The ultra-Lutherans attacked the catechism with great bitterness, the assault being led by Heshusius and Flacius Illyricus. Maximilian II. remonstrated against it as an infringement of the peace of Augsburg. A conference was held at Maulbronn in April 1564, and a personal attack was made on the elector at the diet of Augsburg in 1566, but the defence was well sustained, and the Heidelberg book rapidly passed beyond the bounds of the Palatinate (where indeed it suffered eclipse from 1576 to 1583, during the electorate of Louis), and gained an abundant success not only in Germany (Hesse, Anhalt, Brandenburg and Bremen) but also in the Netherlands (1588), and in the Reformed churches of Hungary, Transylvania and Poland. It was officially recognized by the synod of Dort in 1619, passed into France, Britain and America, and probably shares with the De imitatione Christi and The Pilgrim’s Progress the honour of coming next to the Bible in the number of tongues into which it has been translated.

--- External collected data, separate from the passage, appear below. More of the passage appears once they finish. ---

theorem doFaultRead_keeps {m : List Region} {s0 s : State} {a1} (hm : [Region.flt, Region.slc, Region.wt, Region.sec, Region.mboxes] ⊆ m) (h : Keeps m s0 s) : Keeps m s0 (doFaultRead a1 s) := by
  unfold doFaultRead
  try dsimp only
  repeat' first
    | (exact List.Subset.trans (by decide) hm)
    | intro _
    | with_reducible assumption
    | (with_reducible apply State.agtan_keeps)
    | with_reducible refine State.respond_keeps (List.Subset.trans (by decide) hm) ?_

theorem doPeerClear_keeps {m : List Region} {s0 s : State} {a1} (hm : [Region.flt, Region.slc, Region.wt, Region.sec, Region.mboxes] ⊆ m) (h : Keeps m s0 s) : Keeps m s0 (doPeerClear a1 s) := by
  unfold doPeerClear
  try dsimp only
  repeat' first
    | (exact List.Subset.trans (by decide) hm)
    | intro _
    | with_reducible assumption
    | (with_reducible apply State.agtan_keeps)
    | with_reducible refine State.respond_keeps (List.Subset.trans (by decide) hm) ?_
    | with_reducible refine State.clearUnreachable_keeps (List.Subset.trans (by decide) hm) ?_

theorem doCfgCommit_keeps {m : List Region} {s0 s : State} {a1} (hm : [Region.flt, Region.ep, Region.slc, Region.wt, Region.sec, Region.mboxes] ⊆ m) (h : Keeps m s0 s) : Keeps m s0 (doCfgCommit a1 s) := by
  unfold doCfgCommit
  try dsimp only
  repeat' first
    | (exact List.Subset.trans (by decide) hm)
    | intro _
    | with_reducible assumption
    | (with_reducible apply State.agtan_keeps)
    | with_reducible refine State.respond_keeps (List.Subset.trans (by decide) hm) ?_
    | with_reducible refine State.setStageSet_keeps (List.Subset.trans (by decide) hm) ?_
    | with_reducible apply ite_keeps
    | with_reducible apply foldl_keeps
    | (fail_if_no_progress (with_reducible refine mk_keeps ?_ ?_ ?_ ?_ ?_ ?_ ?_ ?_ ?_ ?_ ?_ ?_ ?_ ?_ ?_ ?_ ?_ ?_ ?_ ?_ ?_ ?_ ?_ ?_ ?_ ?_ ?_ ?_) <;> try first | (with_reducible exact Or.inl rfl) | (exact Or.inr (hm (by decide))))

theorem doCfgAbort_keeps {m : List Region} {s0 s : State} {a1} (hm : [Region.flt, Region.ep, Region.slc, Region.wt, Region.sec, Region.mboxes] ⊆ m) (h : Keeps m s0 s) : Keeps m s0 (doCfgAbort a1 s) := by
  unfold doCfgAbort
  try dsimp only
  repeat' first
    | (exact List.Subset.trans (by decide) hm)
    | intro _
    | with_reducible assumption
    | (with_reducible apply State.agtan_keeps)
    | with_reducible refine State.respond_keeps (List.Subset.trans (by decide) hm) ?_
    | with_reducible refine State.setStageSet_keeps (List.Subset.trans (by decide) hm) ?_
    | with_reducible apply ite_keeps
    | with_reducible apply foldl_keeps
    | (fail_if_no_progress (with_reducible refine mk_keeps ?_ ?_ ?_ ?_ ?_ ?_ ?_ ?_ ?_ ?_ ?_ ?_ ?_ ?_ ?_ ?_ ?_ ?_ ?_ ?_ ?_ ?_ ?_ ?_ ?_ ?_ ?_ ?_) <;> try first | (with_reducible exact Or.inl rfl) | (exact Or.inr (hm (by decide))))

theorem doCfgStatus_keeps {m : List Region} {s0 s : State} {a1} (hm : [Region.flt, Region.slc, Region.wt, Region.sec, Region.mboxes] ⊆ m) (h : Keeps m s0 s) : Keeps m s0 (doCfgStatus a1 s) := by
  unfold doCfgStatus
  try dsimp only
  repeat' first
    | (exact List.Subset.trans (by decide) hm)
    | intro _
    | with_reducible assumption
    | (with_reducible apply State.agtan_keeps)
    | with_reducible refine State.respond_keeps (List.Subset.trans (by decide) hm) ?_

theorem doCfgDiscard_keeps {m : List Region} {s0 s : State} {a1} (hm : [Region.flt, Region.ep, Region.slc, Region.wt, Region.sec, Region.mboxes] ⊆ m) (h : Keeps m s0 s) : Keeps m s0 (doCfgDiscard a1 s) := by
  unfold doCfgDiscard
  try dsimp only
  repeat' first
    | (exact List.Subset.trans (by decide) hm)
    | intro _
    | with_reducible assumption
    | (with_reducible apply State.agtan_keeps)
    | with_reducible refine State.respond_keeps (List.Subset.trans (by decide) hm) ?_
    | with_reducible refine State.setStageSet_keeps (List.Subset.trans (by decide) hm) ?_
    | with_reducible apply ite_keeps

theorem State.stageItems_keeps {m : List Region} {s0 s : State} {a1 a2} (hm : [Region.flt, Region.ep] ⊆ m) (h : Keeps m s0 s) : ∀ x t, (State.stageItems s a1 a2) = (x, t) → Keeps m s0 t := by
  intro x t he
  unfold State.stageItems at he
  try dsimp only at he
  repeat' first
    | (cases he; done)
    | split at he
    | contradiction
    | cases he
    | intro _
    | with_reducible assumption
    | with_reducible refine State.count_keeps (List.Subset.trans (by decide) hm) ?_
    | with_reducible refine State.setStageSet_keeps (List.Subset.trans (by decide) hm) ?_

theorem State.stageCmd_keeps {m : List Region} {s0 s : State} {a1 a2 a3 a4} (hm : [Region.flt, Region.ep, Region.slc, Region.wt, Region.sec, Region.mboxes] ⊆ m) (h : Keeps m s0 s) : Keeps m s0 (State.stageCmd s a1 a2 a3 a4) := by
  unfold State.stageCmd
  try dsimp only
  repeat' first
    | (exact List.Subset.trans (by decide) hm)
    | intro _
    | with_reducible assumption
    | (with_reducible apply State.agtan_keeps)
    | with_reducible refine State.respond_keeps (List.Subset.trans (by decide) hm) ?_
    | (refine State.stageItems_keeps (List.Subset.trans (by decide) hm) ?_ _ _ (by with_reducible assumption))
    | (with_reducible refine State.stageItems_keeps (List.Subset.trans (by decide) hm) ?_ _ _ rfl)
    | with_reducible apply ite_keeps

theorem doPartMapStage_keeps {m : List Region} {s0 s : State} {a1} (hm : [Region.flt, Region.ep, Region.slc, Region.wt, Region.sec, Region.mboxes] ⊆ m) (h : Keeps m s0 s) : Keeps m s0 (doPartMapStage a1 s) := by
  unfold doPartMapStage
  try dsimp only
  repeat' first
    | (exact List.Subset.trans (by decide) hm)
    | intro _
    | with_reducible assumption
    | with_reducible refine State.stageCmd_keeps (List.Subset.trans (by decide) hm) ?_

theorem doPartCfgStage_keeps {m : List Region} {s0 s : State} {a1} (hm : [Region.flt, Region.ep, Region.slc, Region.wt, Region.sec, Region.mboxes] ⊆ m) (h : Keeps m s0 s) : Keeps m s0 (doPartCfgStage a1 s) := by
  unfold doPartCfgStage
  try dsimp only
  repeat' first
    | (exact List.Subset.trans (by decide) hm)
    | intro _
    | with_reducible assumption
    | with_reducible refine State.stageCmd_keeps (List.Subset.trans (by decide) hm) ?_

theorem doPartStatus_keeps {m : List Region} {s0 s : State} {a1} (hm : [Region.flt, Region.slc, Region.wt, Region.sec, Region.mboxes] ⊆ m) (h : Keeps m s0 s) : Keeps m s0 (doPartStatus a1 s) := by
  unfold doPartStatus
  try dsimp only
  repeat' first
    | (exact List.Subset.trans (by decide) hm)
    | intro _
    | with_reducible assumption
    | (with_reducible apply State.agtan_keeps)
    | with_reducible refine State.respond_keeps (List.Subset.trans (by decide) hm) ?_

theorem doLockStage_keeps {m : List Region} {s0 s : State} {a1} (hm : [Region.flt, Region.ep, Region.slc, Region.wt, Region.sec, Region.mboxes] ⊆ m) (h : Keeps m s0 s) : Keeps m s0 (doLockStage a1 s) := by
  unfold doLockStage
  try dsimp only
  repeat' first
    | (exact List.Subset.trans (by decide) hm)
    | intro _
    | with_reducible assumption
    | with_reducible refine State.stageCmd_keeps (List.Subset.trans (by decide) hm) ?_

theorem doAdmitWeightsStage_keeps {m : List Region} {s0 s : State} {a1} (hm : [Region.flt, Region.ep, Region.slc, Region.wt, Region.sec, Region.mboxes] ⊆ m) (h : Keeps m s0 s) : Keeps m s0 (doAdmitWeightsStage a1 s) := by
  unfold doAdmitWeightsStage
  try dsimp only
  repeat' first
    | (exact List.Subset.trans (by decide) hm)
    | intro _
    | with_reducible assumption
    | with_reducible refine State.stageCmd_keeps (List.Subset.trans (by decide) hm) ?_

theorem doNodeCfgStage_keeps {m : List Region} {s0 s : State} {a1} (hm : [Region.flt, Region.ep, Region.slc, Region.wt, Region.sec, Region.mboxes] ⊆ m) (h : Keeps m s0 s) : Keeps m s0 (doNodeCfgStage a1 s) := by
  unfold doNodeCfgStage
  try dsimp only
  repeat' first
    | (exact List.Subset.trans (by decide) hm)
    | intro _
    | with_reducible assumption
    | with_reducible refine State.stageCmd_keeps (List.Subset.trans (by decide) hm) ?_

theorem doTwinCfgStage_keeps {m : List Region} {s0 s : State} {a1} (hm : [Region.flt, Region.ep, Region.slc, Region.wt, Region.sec, Region.mboxes] ⊆ m) (h : Keeps m s0 s) : Keeps m s0 (doTwinCfgStage a1 s) := by
  unfold doTwinCfgStage
  try dsimp only
  repeat' first
    | (exact List.Subset.trans (by decide) hm)
    | intro _
    | with_reducible assumption
    | with_reducible refine State.stageCmd_keeps (List.Subset.trans (by decide) hm) ?_

theorem doRouteStage_keeps {m : List Region} {s0 s : State} {a1} (hm : [Region.flt, Region.ep, Region.slc, Region.wt, Region.sec, Region.mboxes] ⊆ m) (h : Keeps m s0 s) : Keeps m s0 (doRouteStage a1 s) := by
  unfold doRouteStage
  try dsimp only
  repeat' first
    | (exact List.Subset.trans (by decide) hm)
    | intro _
    | with_reducible assumption
    | with_reducible refine State.stageCmd_keeps (List.Subset.trans (by decide) hm) ?_

theorem doTwinStatus_keeps {m : List Region} {s0 s : State} {a1} (hm : [Region.flt, Region.slc, Region.wt, Region.sec, Region.mboxes] ⊆ m) (h : Keeps m s0 s) : Keeps m s0 (doTwinStatus a1 s) := by
  unfold doTwinStatus
  try dsimp only
  repeat' first
    | (exact List.Subset.trans (by decide) hm)
    | intro _
    | with_reducible assumption
    | (with_reducible apply State.agtan_keeps)
    | with_reducible refine State.respond_keeps (List.Subset.trans (by decide) hm) ?_

theorem doDirRead_keeps {m : List Region} {s0 s : State} {a1} (hm : [Region.flt, Region.slc, Region.wt, Region.sec, Region.mboxes] ⊆ m) (h : Keeps m s0 s) : Keeps m s0 (doDirRead a1 s) := by
  unfold doDirRead
  try dsimp only
  repeat' first
    | (exact List.Subset.trans (by decide) hm)
    | intro _
    | with_reducible assumption
    | (with_reducible apply State.agtan_keeps)
    | with_reducible refine State.respond_keeps (List.Subset.trans (by decide) hm) ?_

This wide acceptance and high esteem are due largely to an avoidance of polemical and controversial subjects, and even more to an absence of the controversial spirit. There is no mistake about its Protestantism, even when we omit the unhappy addition made to answer 80 by Frederick himself (in indignant reply to the ban pronounced by the Council of Trent), in which the Mass is described as “nothing else than a denial of the one sacrifice and passion of Jesus Christ, and an accursed idolatry”—an addition which is the one blot on the ἐπιείκεια of the catechism. The work is the product of the best qualities of head and heart, and its prose is frequently marked by all the beauty of a lyric. It follows the plan of the epistle to the Romans (excepting chapters ix.-xi.) and falls into three parts: Sin, Redemption and the New Life. This arrangement alone would mark it out from the normal reformation catechism, which runs along the stereotyped lines of Decalogue, Creed, Lord’s Prayer, Church and Sacraments. These themes are included, but are shown as organically related. The Commandments, e.g. “belong to the first part so far as they are a mirror of our sin and misery, but also to the third part, as being the rule of our new obedience and Christian life.” The Creed—a panorama of the sublime facts of redemption—and the sacraments find their place in the second part; the Lord’s Prayer (with the Decalogue) in the third.

See The Heidelberg Catechism, the German Text, with a Revised Translation and Introduction, edited by A. Smellie (London, 1900).